*Task statement*: The lines to be copied are those below that contain "structure".

BEGIN

-- ==== Sys2Proof/Laws/Step.lean ====
section
/-! SUPPORT. What a command and a step can do, said once (60_exceptions.md rules R252 to R255): every command ends in a recorded
fault that changes nothing else, or in the state its data path gives; BATCH ends after some of its samples, with or without a
fault. -/

namespace Sys2Proof.Machine

/-! ## Spans -/

theorem spanOutside_iff (b len bytes : Nat) (h : 1 ≤ len) : spanOutside b len bytes ↔ bytes ≤ (b + len - 1) / 8 :=
  ⟨fun ⟨a, _, h2, h3⟩ => le_trans h3 h2, fun hb => ⟨(b + len - 1) / 8, Nat.div_le_div_right (by omega), le_refl _, hb⟩⟩

theorem spanLeaves_iff_outside (b len bytes : Nat) (h : 1 ≤ len) : spanLeaves b len bytes = true ↔ spanOutside b len bytes := by
  rw [spanLeaves_true, spanOutside_iff b len bytes h]

theorem spanLeaves_false_iff (b len bytes : Nat) (h : 1 ≤ len) :
    spanLeaves b len bytes = false ↔ ¬ spanOutside b len bytes := by
  rw [spanLeaves_false, spanOutside_iff b len bytes h]
  omega

/-! ## Shared operations -/

@[simp] theorem finish_ok (s t : State) : finish s (.ok t) = .next t := rfl

@[simp] theorem finish_error (s : State) (f : BlockFault) : finish s (.error f) = .next (s.raise f) := rfl

theorem readSource_ok (s : State) (r : VReg) (h : s.vw r = true) : readSource s r = .ok (s.v r) := by
  simp [readSource, h]

theorem readSource_error (s : State) (r : VReg) (h : s.vw r = false) :
    readSource s r = .error (.unwrittenRegister r) := by
  simp [readSource, h]

/-- The faults that a command raises once its word is decoded: all but IllegalCommand. -/
def BlockFault.ofCommand (f : BlockFault) : Prop := f.code ∈ [2, 3, 4, 5]

/-- What a command's data path may change: the sample registers, the cursors and OB, written flags never being cleared and OB
staying canonical. -/
structure DataEffect (s t : State) : Prop where
  eq : t = { s with regs := t.regs, ibo := t.ibo, obo := t.obo, ob := t.ob }
  written : ∀ r, s.vw r = true → t.vw r = true
  wf : s.ob.wf = true → t.ob.wf = true

theorem DataEffect.refl (s : State) : DataEffect s s := ⟨rfl, fun _ h => h, fun h => h⟩

theorem DataEffect.trans {s t u : State} (h1 : DataEffect s t) (h2 : DataEffect t u) : DataEffect s u := by
  refine ⟨?_, fun r h => h2.written r (h1.written r h), fun h => h2.wf (h1.wf h)⟩
  conv => lhs; rw [h2.eq, h1.eq]

theorem dataEffect_setIbo (s : State) (x : Word) : DataEffect s (s.setIbo x) := ⟨rfl, fun _ h => h, fun h => h⟩

theorem dataEffect_writeV (s : State) (r : VReg) (x : Word) : DataEffect s (s.writeV r x) :=
  ⟨rfl, fun q h => State.writeV_vw_mono s r q x h, fun h => h⟩

theorem dataEffect_setOb (s : State) (m : Memory) (x : Word) (h : s.ob.wf = true → m.wf = true) :
    DataEffect s ((s.setOb m).setObo x) := ⟨rfl, fun _ h => h, h⟩

/-! ## Inversions of the data path -/

theorem alignedRead_cases (s : State) :
    (∃ v x, alignedRead s = .ok (v, s.setIbo x)) ∨ ∃ f, alignedRead s = .error f ∧ f.ofCommand := by
  unfold alignedRead
  simp only
  split
  · exact .inr ⟨_, rfl, by simp [BlockFault.ofCommand, BlockFault.code]⟩
  · split
    · exact .inr ⟨_, rfl, by simp [BlockFault.ofCommand, BlockFault.code]⟩
    · exact .inl ⟨_, _, rfl⟩

theorem unalignedRead_cases (len : Nat) (s : State) :
    (∃ v x, unalignedRead len s = .ok (v, s.setIbo x)) ∨ ∃ f, unalignedRead len s = .error f ∧ f.ofCommand := by
  unfold unalignedRead
  simp only
  split
  · exact .inl ⟨_, s.ibo, rfl⟩
  · split
    · exact .inr ⟨_, rfl, by simp [BlockFault.ofCommand, BlockFault.code]⟩
    · exact .inl ⟨_, _, rfl⟩

theorem alignedWrite_cases (v : Nat) (s : State) :
    (∃ m x, alignedWrite v s = .ok ((s.setOb m).setObo x) ∧ (s.ob.wf = true → m.wf = true)) ∨
      ∃ f, alignedWrite v s = .error f ∧ f.ofCommand := by
  unfold alignedWrite
  simp only
  split
  · exact .inr ⟨_, rfl, by simp [BlockFault.ofCommand, BlockFault.code]⟩
  · split
    · exact .inr ⟨_, rfl, by simp [BlockFault.ofCommand, BlockFault.code]⟩
    · exact .inl ⟨_, _, rfl, fun h => Memory.wf_write _ _ _ h⟩

theorem unalignedWrite_cases (len v : Nat) (s : State) :
    (∃ m x, unalignedWrite len v s = .ok ((s.setOb m).setObo x) ∧ (s.ob.wf = true → m.wf = true)) ∨
      ∃ f, unalignedWrite len v s = .error f ∧ f.ofCommand := by
  unfold unalignedWrite
  simp only
  split
  · exact .inl ⟨s.ob, s.obo, rfl, fun h => h⟩
  · split
    · exact .inr ⟨_, rfl, by simp [BlockFault.ofCommand, BlockFault.code]⟩
    · refine .inl ⟨_, _, rfl, fun h => ?_⟩
      split
      · exact Memory.wf_write _ _ _ (Memory.wf_write _ _ _ h)
      · exact Memory.wf_write _ _ _ h

theorem unpackSample_cases (f : WireFormat) (s : State) :
    (∃ v x, unpackSample f s = .ok (v, s.setIbo x)) ∨ ∃ g, unpackSample f s = .error g ∧ g.ofCommand := by
  cases ha : misaligned f.enc s.ibo
  · cases hb : spanLeaves s.ibo.toNat (widthOf f.enc) s.ibLen.toNat
    · obtain ⟨x, hx, -⟩ := unpackSample_ok f s ha hb
      exact .inl ⟨_, _, hx⟩
    · exact .inr ⟨_, unpackSample_outside f s ha hb, by simp [BlockFault.ofCommand, BlockFault.code]⟩
  · exact .inr ⟨_, unpackSample_misaligned f s ha, by simp [BlockFault.ofCommand, BlockFault.code]⟩

theorem packSample_cases (f : WireFormat) (v : Word) (s : State) :
    (∃ m x, packSample f v s = .ok ((s.setOb m).setObo x) ∧ (s.ob.wf = true → m.wf = true)) ∨
      ∃ g, packSample f v s = .error g ∧ g.ofCommand := by
  cases ha : misaligned f.enc s.obo
  · cases hb : spanLeaves s.obo.toNat (widthOf f.enc) s.obLen.toNat
    · obtain ⟨m, hm, hw, -⟩ := packSample_ok f v s ha hb
      exact .inl ⟨_, _, hm, hw⟩
    · exact .inr ⟨_, packSample_outside f v s ha hb, by simp [BlockFault.ofCommand, BlockFault.code]⟩
  · exact .inr ⟨_, packSample_misaligned f v s ha, by simp [BlockFault.ofCommand, BlockFault.code]⟩

theorem readSource_cases (s : State) (r : VReg) :
    (∃ v, readSource s r = .ok v) ∨ ∃ f, readSource s r = .error f ∧ f.ofCommand := by
  cases h : s.vw r
  · exact .inr ⟨_, readSource_error s r h, by simp [BlockFault.ofCommand, BlockFault.code]⟩
  · exact .inl ⟨_, readSource_ok s r h⟩

/-! ## Inversion of a command -/

/-- A command of the data path: a recorded fault and nothing else, or its data effect. -/
theorem data_command_cases (i : Instr) (s : State) (h1 : i ≠ .rslv) (h2 : i ≠ .batch) :
    (∃ f, exec i s = .next (s.raise f) ∧ f.ofCommand) ∨ ∃ t, exec i s = .next t ∧ DataEffect s t := by
  cases i with
  | ard rd =>
    simp only [exec, execArd]
    obtain ⟨v, x, h⟩ | ⟨f, h, hf⟩ := alignedRead_cases s
    · rw [h]
      exact .inr ⟨_, rfl, (dataEffect_setIbo s x).trans (dataEffect_writeV _ _ _)⟩
    · rw [h]
      exact .inl ⟨f, rfl, hf⟩
  | urd len rd =>
    simp only [exec, execUrd]
    obtain ⟨v, x, h⟩ | ⟨f, h, hf⟩ := unalignedRead_cases len s
    · rw [h]
      exact .inr ⟨_, rfl, (dataEffect_setIbo s x).trans (dataEffect_writeV _ _ _)⟩
    · rw [h]
      exact .inl ⟨f, rfl, hf⟩
  | unpk fmt rd =>
    simp only [exec, execUnpk]
    obtain ⟨v, x, h⟩ | ⟨f, h, hf⟩ := unpackSample_cases fmt s
    · rw [h]
      exact .inr ⟨_, rfl, (dataEffect_setIbo s x).trans (dataEffect_writeV _ _ _)⟩
    · rw [h]
      exact .inl ⟨f, rfl, hf⟩
  | awr rs =>
    simp only [exec, execAwr]
    obtain ⟨v, hv⟩ | ⟨f, hv, hf⟩ := readSource_cases s rs
    · rw [hv]
      obtain ⟨m, x, h, hw⟩ | ⟨f, h, hf⟩ := alignedWrite_cases v.toNat s
      · simp only [h]
        exact .inr ⟨_, rfl, dataEffect_setOb s m x hw⟩
      · simp only [h]
        exact .inl ⟨f, rfl, hf⟩
    · rw [hv]
      exact .inl ⟨f, rfl, hf⟩
  | uwr len rs =>
    simp only [exec, execUwr]
    obtain ⟨v, hv⟩ | ⟨f, hv, hf⟩ := readSource_cases s rs
    · rw [hv]
      obtain ⟨m, x, h, hw⟩ | ⟨f, h, hf⟩ := unalignedWrite_cases len v.toNat s
      · simp only [h]
        exact .inr ⟨_, rfl, dataEffect_setOb s m x hw⟩
      · simp only [h]
        exact .inl ⟨f, rfl, hf⟩
    · rw [hv]
      exact .inl ⟨f, rfl, hf⟩
  | pack fmt rs =>
    simp only [exec, execPack]
    obtain ⟨v, hv⟩ | ⟨f, hv, hf⟩ := readSource_cases s rs
    · rw [hv]
      obtain ⟨m, x, h, hw⟩ | ⟨f, h, hf⟩ := packSample_cases fmt v s
      · simp only [h]
        exact .inr ⟨_, rfl, dataEffect_setOb s m x hw⟩
      · simp only [h]
        exact .inl ⟨f, rfl, hf⟩
    · rw [hv]
      exact .inl ⟨f, rfl, hf⟩
  | s2u depth rd rs =>
    simp only [exec, execS2u]
    obtain ⟨v, hv⟩ | ⟨f, hv, hf⟩ := readSource_cases s rs
    · rw [hv]
      exact .inr ⟨_, rfl, dataEffect_writeV _ _ _⟩
    · rw [hv]
      exact .inl ⟨f, rfl, hf⟩
  | u2s depth rd rs =>
    simp only [exec, execU2s]
    obtain ⟨v, hv⟩ | ⟨f, hv, hf⟩ := readSource_cases s rs
    · rw [hv]
      exact .inr ⟨_, rfl, dataEffect_writeV _ _ _⟩
    · rw [hv]
      exact .inl ⟨f, rfl, hf⟩
  | cvt src dst rd rs =>
    simp only [exec, execCvt]
    obtain ⟨v, hv⟩ | ⟨f, hv, hf⟩ := readSource_cases s rs
    · rw [hv]
      exact .inr ⟨_, rfl, dataEffect_writeV _ _ _⟩
    · rw [hv]
      exact .inl ⟨f, rfl, hf⟩
  | rslv => exact absurd rfl h1
  | batch => exact absurd rfl h2

/-! ## Inversion of BATCH -/

/-- What the samples of a BATCH may change: the cursors, CNT and OB. -/
structure BatchEffect (s t : State) : Prop where
  eq : t = { s with ibo := t.ibo, obo := t.obo, cnt := t.cnt, ob := t.ob }
  wf : s.ob.wf = true → t.ob.wf = true

theorem BatchEffect.refl (s : State) : BatchEffect s s := ⟨rfl, fun h => h⟩

theorem BatchEffect.trans {s t u : State} (h1 : BatchEffect s t) (h2 : BatchEffect t u) : BatchEffect s u := by
  refine ⟨?_, fun h => h2.wf (h1.wf h)⟩
  conv => lhs; rw [h2.eq, h1.eq]

theorem batchStep_cases (fi fo : WireFormat) (s : State) :
    (∃ t, batchStep fi fo s = .ok t ∧ BatchEffect s t) ∨ ∃ f, batchStep fi fo s = .error f ∧ f.ofCommand := by
  unfold batchStep
  split
  · exact .inr ⟨_, rfl, by simp [BlockFault.ofCommand, BlockFault.code]⟩
  · split
    · exact .inr ⟨_, rfl, by simp [BlockFault.ofCommand, BlockFault.code]⟩
    · obtain ⟨v, x, h⟩ | ⟨f, h, hf⟩ := unpackSample_cases fi s
      · rw [h]
        simp only
        obtain ⟨m, y, h2, hw⟩ | ⟨f, h2, hf⟩ := packSample_cases fo (convert fi.enc fo.enc v) (s.setIbo x)
        · exact .inl ⟨_, h2, ⟨rfl, hw⟩⟩
        · exact .inr ⟨f, h2, hf⟩
      · rw [h]
        exact .inr ⟨f, rfl, hf⟩

theorem batchLoop_cases (fi fo : WireFormat) (k : Nat) (s : State) :
    ∃ t, BatchEffect s t ∧ (batchLoop fi fo k s = t ∨ ∃ f : BlockFault, batchLoop fi fo k s = t.raise f ∧ f.ofCommand) := by
  induction k generalizing s with
  | zero => exact ⟨s, BatchEffect.refl s, .inl rfl⟩
  | succ k ih =>
    obtain ⟨u, hu, he⟩ | ⟨f, hf, hc⟩ := batchStep_cases fi fo s
    · obtain ⟨t, ht, h⟩ := ih (u.setCnt (u.cnt + 1#32))
      have hc : BatchEffect u (u.setCnt (u.cnt + 1#32)) := ⟨rfl, fun h => h⟩
      refine ⟨t, he.trans (hc.trans ht), ?_⟩
      rw [batchLoop, hu]
      exact h
    · exact ⟨s, BatchEffect.refl s, .inr ⟨f, by rw [batchLoop, hf], hc⟩⟩

/-- BATCH: the resolve alone, or the resolve of two valid formats and then samples, with or without a fault at the end. -/
theorem batch_cases (s : State) :
    exec .batch s = .next (resolve s) ∧ resolveOk s = false ∨
      ∃ t, BatchEffect (resolve s) t ∧ resolveOk s = true ∧
        (exec .batch s = .next t ∨ ∃ f : BlockFault, exec .batch s = .next (t.raise f) ∧ f.ofCommand) := by
  simp only [exec, execBatch, resolveOk]
  cases hi : WireFormat.ofCode? s.inFmt with
  | none => exact .inl ⟨rfl, rfl⟩
  | some fi =>
    cases ho : WireFormat.ofCode? s.outFmt with
    | none => exact .inl ⟨rfl, rfl⟩
    | some fo =>
      obtain ⟨t, ht, h⟩ := batchLoop_cases fi fo s.n.toNat (batchStart (resolve s))
      have hs : BatchEffect (resolve s) (batchStart (resolve s)) := ⟨rfl, fun h => h⟩
      refine .inr ⟨t, hs.trans ht, rfl, ?_⟩
      obtain h | ⟨f, h, hf⟩ := h
      · exact .inl (congrArg Host.Outcome.next h)
      · exact .inr ⟨f, congrArg Host.Outcome.next h, hf⟩

/-- Every command answers a next state. -/
theorem exec_next (i : Instr) (s : State) : ∃ t, exec i s = .next t := by
  by_cases h1 : i = .rslv
  · exact ⟨_, by rw [h1]; rfl⟩
  · by_cases h2 : i = .batch
    · rw [h2]
      obtain ⟨h, -⟩ | ⟨t, -, -, h | ⟨f, h, -⟩⟩ := batch_cases s
      all_goals exact ⟨_, h⟩
    · obtain ⟨f, h, -⟩ | ⟨t, h, -⟩ := data_command_cases i s h1 h2
      all_goals exact ⟨_, h⟩

end Sys2Proof.Machine
end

END

*Task output*:
structure DataEffect (s t : State) : Prop where
structure BatchEffect (s t : State) : Prop where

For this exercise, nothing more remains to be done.